theorem within_refugeStep2 {s : State} {b1 : Nat} {b2 : Nat} : Within mask_refugeStep2 s (refugeStep2 s b1 b2) := by
  unfold refugeStep2
  extract_lets -merge -useContext -underBinder s0
  have hs0 : Within mask_refugeStep2 s s0 :=
    ((Within.refl mask_refugeStep2 s).step within_enterRefuge rfl)
  exact (Within.ite
    hs0
    (hs0.step within_monitorOn rfl))

def mask_backupLost : Nat := 0x4000000000000000000000000000000000000000000000000000000000000000000000000000000000000000000000000000000000000000000000000000000000000000000000000000000000000000000000000000000000000000000000000000000000000000000000000000002003000000000000000000000000000000000000040001

theorem within_backupLost {s : State} : Within mask_backupLost s (backupLost s) := by
  unfold backupLost
  extract_lets -merge -useContext -underBinder v0 s1 s2
  have hs1 : Within mask_backupLost s s1 :=
    ((Within.refl mask_backupLost s).upd_tick_drip rfl rfl (Nat.mod_lt _ (by decide)))
  have hs2 : Within mask_backupLost s s2 :=
    (((hs1.setB key_DRIP_CAL_VALID rfl).setB key_DRIP_BK_LOST rfl).count key_DRIP_BK_LOSS_CNT rfl)
  exact (hs2.wipeSpaceTo mem_DRIP_1 rfl)

def mask_bgReload : Nat := 0x4400000000000000000000000000000000000000000000000000000000000000000000000000000000000000000000000000000000000000000000000000000000000000000000000

theorem within_bgReload {s : State} : Within mask_bgReload s (bgReload s) := by
  unfold bgReload
  exact ((Within.refl mask_bgReload s).eachDw fun t0 x0 hl0 =>
    (hl0.step within_setBg rfl))

def mask_startOver : Nat := 0x83ffffff

theorem within_startOver {s : State} : Within mask_startOver s (startOver s) :=
    { inv := fun h => ⟨rfl, (Memory.wf_filter h.2.1 : Memory.wf (s.mem.filter _) = true), Nat.zero_le _, h.2.2.2⟩
      member := rfl
      pending := rfl
      regs := fun _ _ hk => absurd (Or.inl rfl) hk
      tick := fun hb => absurd hb (by decide)
      fixed := fun hb => absurd hb (by decide)
      stage := fun hb => absurd hb (by decide)
      inds := fun hb => absurd hb (by decide)
      deferred := fun hb => absurd hb (by decide)
      mem := fun _ _ hk => absurd (.inl rfl) hk
      rdata := fun hb => absurd hb (by decide)
      scrubLog := fun hb => absurd hb (by decide)
      freeCtr := fun hb => absurd hb (by decide)
      pwr := fun hb => absurd hb (by decide)
      axes := fun hb => absurd hb (by decide)
      gal := fun hb => absurd hb (by decide)
      saf := fun hb => absurd hb (by decide)
      doors := fun hb => absurd hb (by decide)
      voteBad := fun hb => absurd hb (by decide)
      fq0 := fun hb => absurd hb (by decide)
      heads := fun hb => absurd hb (by decide)
      ingest := fun hb => absurd hb (by decide)
      drip := fun hb => absurd hb (by decide)
      flow := fun hb => absurd hb (by decide)
      fio := fun hb => absurd hb (by decide)
      cans := fun hb => absurd hb (by decide)
      nets := fun hb => absurd hb (by decide)
      echo := fun hb => absurd hb (by decide)
      dst := fun hb => absurd hb (by decide)
      svc := fun hb => absurd hb (by decide) }

def mask_restart : Nat := 0x40003cfc000000000000000000000000000000000000000000000000000000000000000000000000000000000000592c79e203207f807c00000000000004400020000000000000000000000000000000000000000000000000000000000000000000000000000000000000000000002003000000000001000000000000000002800083ffffff
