-- ==== Sys2Proof/Laws/FrameTelegrams.lean ====
section
/-! SUPPORT. What each operation and meaning of Machine/Telegrams.lean can change: one mask and one lemma each. -/

set_option Elab.async false

namespace Sys2Proof.Machine

def mask_State_setStream : Nat := 0x1000000

theorem within_State_setStream {s : State} {b1 : Nat} {b2 : Stream} : Within mask_State_setStream s (State.setStream s b1 b2) := by
  unfold State.setStream
  extract_lets -merge -useContext -underBinder v0
  exact ((Within.refl mask_State_setStream s).upd_dst rfl)

def mask_dstShow : Nat := 0x1800000000000000000000000000000000000000000000000000000000000000000000000000000000000000000000000000000000000000000000000000000000000000000000000000000000000000000000000000008000000000000000000000000000000000000000000000000000

theorem within_dstShow {s : State} : Within mask_dstShow s (dstShow s) := by
  unfold dstShow
  extract_lets -merge -useContext -underBinder s0 s1
  have hs0 : Within mask_dstShow s s0 :=
    ((Within.refl mask_dstShow s).setB key_DST_ANY_UNSYNC rfl)
  have hs1 : Within mask_dstShow s s1 :=
    (hs0.setB key_DST_ONE_NET rfl)
  exact (hs1.setB key_SAFM_NET_RESTR rfl)

def mask_allRestrictive : Nat := 0x1f80000000000000000000000000000000000000000000000000000000000000000000000000000000000000000000000000000000000000000000000000000000000000000000000000000000000000000000000000000000000000000000000000000000000000000000000000000000000

theorem within_allRestrictive {s : State} {b1 : Nat} : Within mask_allRestrictive s (allRestrictive s b1) := by
  unfold allRestrictive
  split
  · rename_i w0
    exact (((Within.refl mask_allRestrictive s).setB key_DST_REL_L_TG rfl).setB key_DST_REL_R_TG rfl)
  · rename_i w1
    exact ((Within.refl mask_allRestrictive s).setB key_DST_ZS_TG rfl)
  · rename_i w2 e3 e4
    exact ((((Within.refl mask_allRestrictive s).set key_DST_OPEN_EN_TG rfl).set key_DST_INHIBIT_TG rfl).set key_DST_CLOSE_TG rfl)

def mask_tcfgCheck : Nat := 0x400000000000000000000000000000000000fffc1800000000000000000000000000000000000000000000000000000000000000000000000000000000000000000000000000000000000000000000000000000000000000000000000000000000000000000000000000008000000000000000000000000000000000000000000000000000

theorem within_tcfgCheck {s : State} : Within mask_tcfgCheck s (tcfgCheck s) := by
  unfold tcfgCheck
  extract_lets -merge -useContext -underBinder s0 v1 v2 s3 s4 s5 s6
  have hs0 : Within mask_tcfgCheck s s0 :=
    ((Within.refl mask_tcfgCheck s).copyBytesTo mem_DST_3 rfl)
  have hs3 : Within mask_tcfgCheck s s3 :=
    ((hs0.set key_DST_TCFG_CRC rfl).setB key_DST_CFG_OK rfl)
  have hs4 : Within mask_tcfgCheck s s4 :=
    ((hs3.set key_DST_OWN_UNIT rfl).set key_DST_CAN_SEL rfl)
  have hs5 : Within mask_tcfgCheck s s5 :=
    ((hs4.set key_DST_SEQ_WIN rfl).set key_DST_AGE_MAX_MS rfl)
  have hs6 : Within mask_tcfgCheck s s6 :=
    ((hs5.set key_DST_PERM_HOLD_MS rfl).set key_DST_NET_TMO_MS rfl)
  exact (Within.ite
    ((hs3.step within_allRestrictive rfl).step within_dstShow rfl)
    ((Within.ite
      (hs6.step within_allRestrictive rfl)
      hs6).step within_dstShow rfl))

def mask_tcfgEmpty : Nat := 0x100400000000000000000000000000000000000fffc1800000000000000000000000000000000000000000000000000000000000000000000000000000000000000000000000000000000000000000000000000000000000000000000000000000000000000000000000000008000000000000000000000000000000000000000000080000000

theorem within_tcfgEmpty {s : State} : Within mask_tcfgEmpty s (tcfgEmpty s) := by
  unfold tcfgEmpty
  extract_lets -merge -useContext -underBinder s0 s1
  have hs0 : Within mask_tcfgEmpty s s0 :=
    ((Within.refl mask_tcfgEmpty s).wipeSpaceTo mem_DST_2 rfl)
  have hs1 : Within mask_tcfgEmpty s s1 :=
    (hs0.foldl fun t2 x2 hl2 =>
      (hl2.setIn (m := 0x80000000) (.inl rfl) rfl))
  exact (((hs1.step within_allRestrictive rfl).step within_allRestrictive rfl).step within_tcfgCheck rfl)

def mask_lastDrop : Nat := 0x300000000000000000000000000000000000000000000000000000000000000000000000000000000000000000000000000000000000000000000000000000000000000000000000000000000000000000000000000000000000000000000000000000000000000000000000000000000000000

theorem within_lastDrop {s : State} {b1 : Nat} {b2 : Nat} : Within mask_lastDrop s (lastDrop s b1 b2) := by
  unfold lastDrop
  exact (((Within.refl mask_lastDrop s).set key_DST_LAST_DROP rfl).set key_DST_LAST_DROP_TYPE rfl)

def mask_dropReg : Nat := 0x1f000000000000000000000000000000000000000000000000000000000000000000000000000000000000000000000000000000000000000000000000000000000000000000000000000000000000000000000000000000000000000000000000000000000000000000000000000000000000000

theorem inregs_dropReg {b0 : Nat} : InRegs mask_dropReg (dropReg b0).key := by
  unfold dropReg
  repeat' split
  · exact .of1 892 key_DST_CRC_ERR_CNT rfl
  · exact .of1 893 key_DST_FOREIGN_CNT rfl
  · exact .of1 895 key_DST_JUMP_CNT rfl
  · exact .of1 896 key_DST_LATE_CNT rfl
  · exact .of1 894 key_DST_STALE_CNT rfl

def mask_dropCopy : Nat := 0x1f300000000000000000000000000000000000000000000000000000000000000000000000000000000000000000000000000000000000000000000000000000000000000000000000000000000000000000000000000000000000000000000000000000000000000000000000001000000000000

theorem within_dropCopy {s : State} {b1 : Nat} {b2 : Nat} : Within mask_dropCopy s (dropCopy s b1 b2) := by
  unfold dropCopy
  exact (((Within.refl mask_dropCopy s).countDropIn (m := 0x1f000000000000000000000000000000000000000000000000000000000000000000000000000000000000000000000000000000000000000000000000000000000000000000000000000000000000000000000000000000000000000000000000000000000000000000000000000000000000000) inregs_dropReg rfl rfl).step within_lastDrop rfl)

def mask_restrict : Nat := 0x1f80000000000000000000000000000000000000000000000000000000000000000000000000000000000000000000000000000000000000000000000000000000000000000000000000000000000000000000000000000000000000000000000000000000000000000000000000000000000

theorem within_restrict {s : State} {b1 : Nat} {b2 : List Nat} : Within mask_restrict s (restrict s b1 b2) := by
  unfold restrict
  split
  · rename_i w0
    extract_lets -merge -useContext -underBinder s1
    have hs1 : Within mask_restrict s s1 :=
      (Within.ite
        (Within.refl mask_restrict s)
        ((Within.refl mask_restrict s).setB key_DST_REL_L_TG rfl))
    exact (Within.ite
      hs1
      (hs1.setB key_DST_REL_R_TG rfl))
  · rename_i w2
    exact (Within.ite
      (Within.refl mask_restrict s)
      ((Within.refl mask_restrict s).setB key_DST_ZS_TG rfl))
  · rename_i w3 e4 e5
    extract_lets -merge -useContext -underBinder s6 s7
    have hs6 : Within mask_restrict s s6 :=
      ((Within.refl mask_restrict s).set key_DST_OPEN_EN_TG rfl)
    have hs7 : Within mask_restrict s s7 :=
      (hs6.set key_DST_INHIBIT_TG rfl)
    exact (hs7.set key_DST_CLOSE_TG rfl)

def mask_grant : Nat := 0x1f80000000000000000000000000000000000000000000000000000000000000000000000000000000000000000000000000000000000000000000000000000000000000000000000000000000000000000000000000000000000000000000000000000000000000000000000000000000000

theorem within_grant {s : State} {b1 : Nat} {b2 : List Nat} : Within mask_grant s (grant s b1 b2) := by
  unfold grant
  split
  · rename_i w0
    extract_lets -merge -useContext -underBinder s1
    have hs1 : Within mask_grant s s1 :=
      (Within.ite
        ((Within.refl mask_grant s).setB key_DST_REL_L_TG rfl)
        (Within.refl mask_grant s))
    exact (Within.ite
      (hs1.setB key_DST_REL_R_TG rfl)
      hs1)
  · rename_i w2
    exact (Within.ite
      ((Within.refl mask_grant s).setB key_DST_ZS_TG rfl)
      (Within.refl mask_grant s))
  · rename_i w3 e4 e5
    extract_lets -merge -useContext -underBinder s6 s7
    have hs6 : Within mask_grant s s6 :=
      ((Within.refl mask_grant s).set key_DST_OPEN_EN_TG rfl)
    have hs7 : Within mask_grant s s7 :=
      (hs6.set key_DST_INHIBIT_TG rfl)
    exact (hs7.set key_DST_CLOSE_TG rfl)

def mask_closePair : Nat := 0x20300000000000000000000000000000000000000000000000000000000000000000000000000000000000000000000000000000000000000000000000000000000000000000000000000000000000000000000000000000000000000000000000000000000000000000000000000000001000000

theorem within_closePair {s : State} {b1 : Nat} : Within mask_closePair s (closePair s b1) := by
  unfold closePair
  extract_lets -merge -useContext -underBinder v0
  split
  · rename_i w1 e2
    exact (Within.refl mask_closePair s)
  · rename_i w3 w4 e5
    exact (Within.ite
      (Within.refl mask_closePair s)
      ((((Within.refl mask_closePair s).step within_State_setStream rfl).count key_DST_SINGLE_CNT rfl).step within_lastDrop rfl))

def mask_pairDone : Nat := 0x40b01f80000000000000000000000000000000000000000000000000000000000000000000000000000000000000000000000000000000000000000000000000000000000000000000000000000000000000000000000000000000000000000000000000000000000000000000000000001000000

theorem within_pairDone {s : State} {b1 : Nat} {b2 : Pair} {b3 : List Nat} : Within mask_pairDone s (pairDone s b1 b2 b3) := by
  unfold pairDone
  extract_lets -merge -useContext -underBinder v0 v1 v2 v3 v4 s5 v6 s7
  have hs5 : Within mask_pairDone s s5 :=
    (((Within.refl mask_pairDone s).step within_State_setStream rfl).count key_DST_PAIR_CNT rfl)
  have hs7 : Within mask_pairDone s s7 :=
    (hs5.upd_dst rfl)
  exact (Within.ite
    ((((Within.refl mask_pairDone s).step within_State_setStream rfl).countBy key_DST_MISMATCH_CNT rfl).step within_lastDrop rfl)
    (Within.ite
      hs7
      (hs7.step within_grant rfl)))

def mask_validCopy : Nat := 0x60f01fbc000000000000000000000000000000000000000000000000000000000000000000000000000000000000000000000000000000000000000000000000000000000000000000000000000000000000000000000000000000000000000000000000000000000000000000000000001000000

theorem within_validCopy {s : State} {b1 : Nat} {b2 : Bool} {b3 : List Nat} : Within mask_validCopy s (validCopy s b1 b2 b3) := by
  unfold validCopy
  extract_lets -merge -useContext -underBinder s0 s1 s2 v3
  have hs0 : Within mask_validCopy s s0 :=
    ((Within.refl mask_validCopy s).count key_DST_RX_OK_CNT rfl)
  have hs1 : Within mask_validCopy s s1 :=
    (Within.ite
      ((hs0.setB key_DST_CAN_OK rfl).setB key_DST_CAN_LOST rfl)
      ((hs0.setB key_DST_ECN_OK rfl).setB key_DST_ECN_LOST rfl))
  have hs2 : Within mask_validCopy s s2 :=
    (hs1.step within_restrict rfl)
  split
  · rename_i w4 w5 e6
    extract_lets -merge -useContext -underBinder s7 v8
    have hs7 : Within mask_validCopy s s7 :=
      (hs2.step within_closePair rfl)
    exact (Within.ite
      (hs2.step within_pairDone rfl)
      (hs7.step within_State_setStream rfl))
  · rename_i w9 e10
    exact (hs2.step within_State_setStream rfl)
------------------------
Task details
Copy out precisely the lines from the line with "unfold allRestrictive" to the line with "exact (((hs1.step within_allRestrictive" in the material above, including those two lines and omitting all the rest.

Result for this exercise
  unfold allRestrictive
  split
  · rename_i w0
    exact (((Within.refl mask_allRestrictive s).setB key_DST_REL_L_TG rfl).setB key_DST_REL_R_TG rfl)
  · rename_i w1
    exact ((Within.refl mask_allRestrictive s).setB key_DST_ZS_TG rfl)
  · rename_i w2 e3 e4
    exact ((((Within.refl mask_allRestrictive s).set key_DST_OPEN_EN_TG rfl).set key_DST_INHIBIT_TG rfl).set key_DST_CLOSE_TG rfl)

def mask_tcfgCheck : Nat := 0x400000000000000000000000000000000000fffc1800000000000000000000000000000000000000000000000000000000000000000000000000000000000000000000000000000000000000000000000000000000000000000000000000000000000000000000000000008000000000000000000000000000000000000000000000000000

theorem within_tcfgCheck {s : State} : Within mask_tcfgCheck s (tcfgCheck s) := by
  unfold tcfgCheck
  extract_lets -merge -useContext -underBinder s0 v1 v2 s3 s4 s5 s6
  have hs0 : Within mask_tcfgCheck s s0 :=
    ((Within.refl mask_tcfgCheck s).copyBytesTo mem_DST_3 rfl)
  have hs3 : Within mask_tcfgCheck s s3 :=
    ((hs0.set key_DST_TCFG_CRC rfl).setB key_DST_CFG_OK rfl)
  have hs4 : Within mask_tcfgCheck s s4 :=
    ((hs3.set key_DST_OWN_UNIT rfl).set key_DST_CAN_SEL rfl)
  have hs5 : Within mask_tcfgCheck s s5 :=
    ((hs4.set key_DST_SEQ_WIN rfl).set key_DST_AGE_MAX_MS rfl)
  have hs6 : Within mask_tcfgCheck s s6 :=
    ((hs5.set key_DST_PERM_HOLD_MS rfl).set key_DST_NET_TMO_MS rfl)
  exact (Within.ite
    ((hs3.step within_allRestrictive rfl).step within_dstShow rfl)
    ((Within.ite
      (hs6.step within_allRestrictive rfl)
      hs6).step within_dstShow rfl))

def mask_tcfgEmpty : Nat := 0x100400000000000000000000000000000000000fffc1800000000000000000000000000000000000000000000000000000000000000000000000000000000000000000000000000000000000000000000000000000000000000000000000000000000000000000000000000008000000000000000000000000000000000000000000080000000

theorem within_tcfgEmpty {s : State} : Within mask_tcfgEmpty s (tcfgEmpty s) := by
  unfold tcfgEmpty
  extract_lets -merge -useContext -underBinder s0 s1
  have hs0 : Within mask_tcfgEmpty s s0 :=
    ((Within.refl mask_tcfgEmpty s).wipeSpaceTo mem_DST_2 rfl)
  have hs1 : Within mask_tcfgEmpty s s1 :=
    (hs0.foldl fun t2 x2 hl2 =>
      (hl2.setIn (m := 0x80000000) (.inl rfl) rfl))
  exact (((hs1.step within_allRestrictive rfl).step within_allRestrictive rfl).step within_tcfgCheck rfl)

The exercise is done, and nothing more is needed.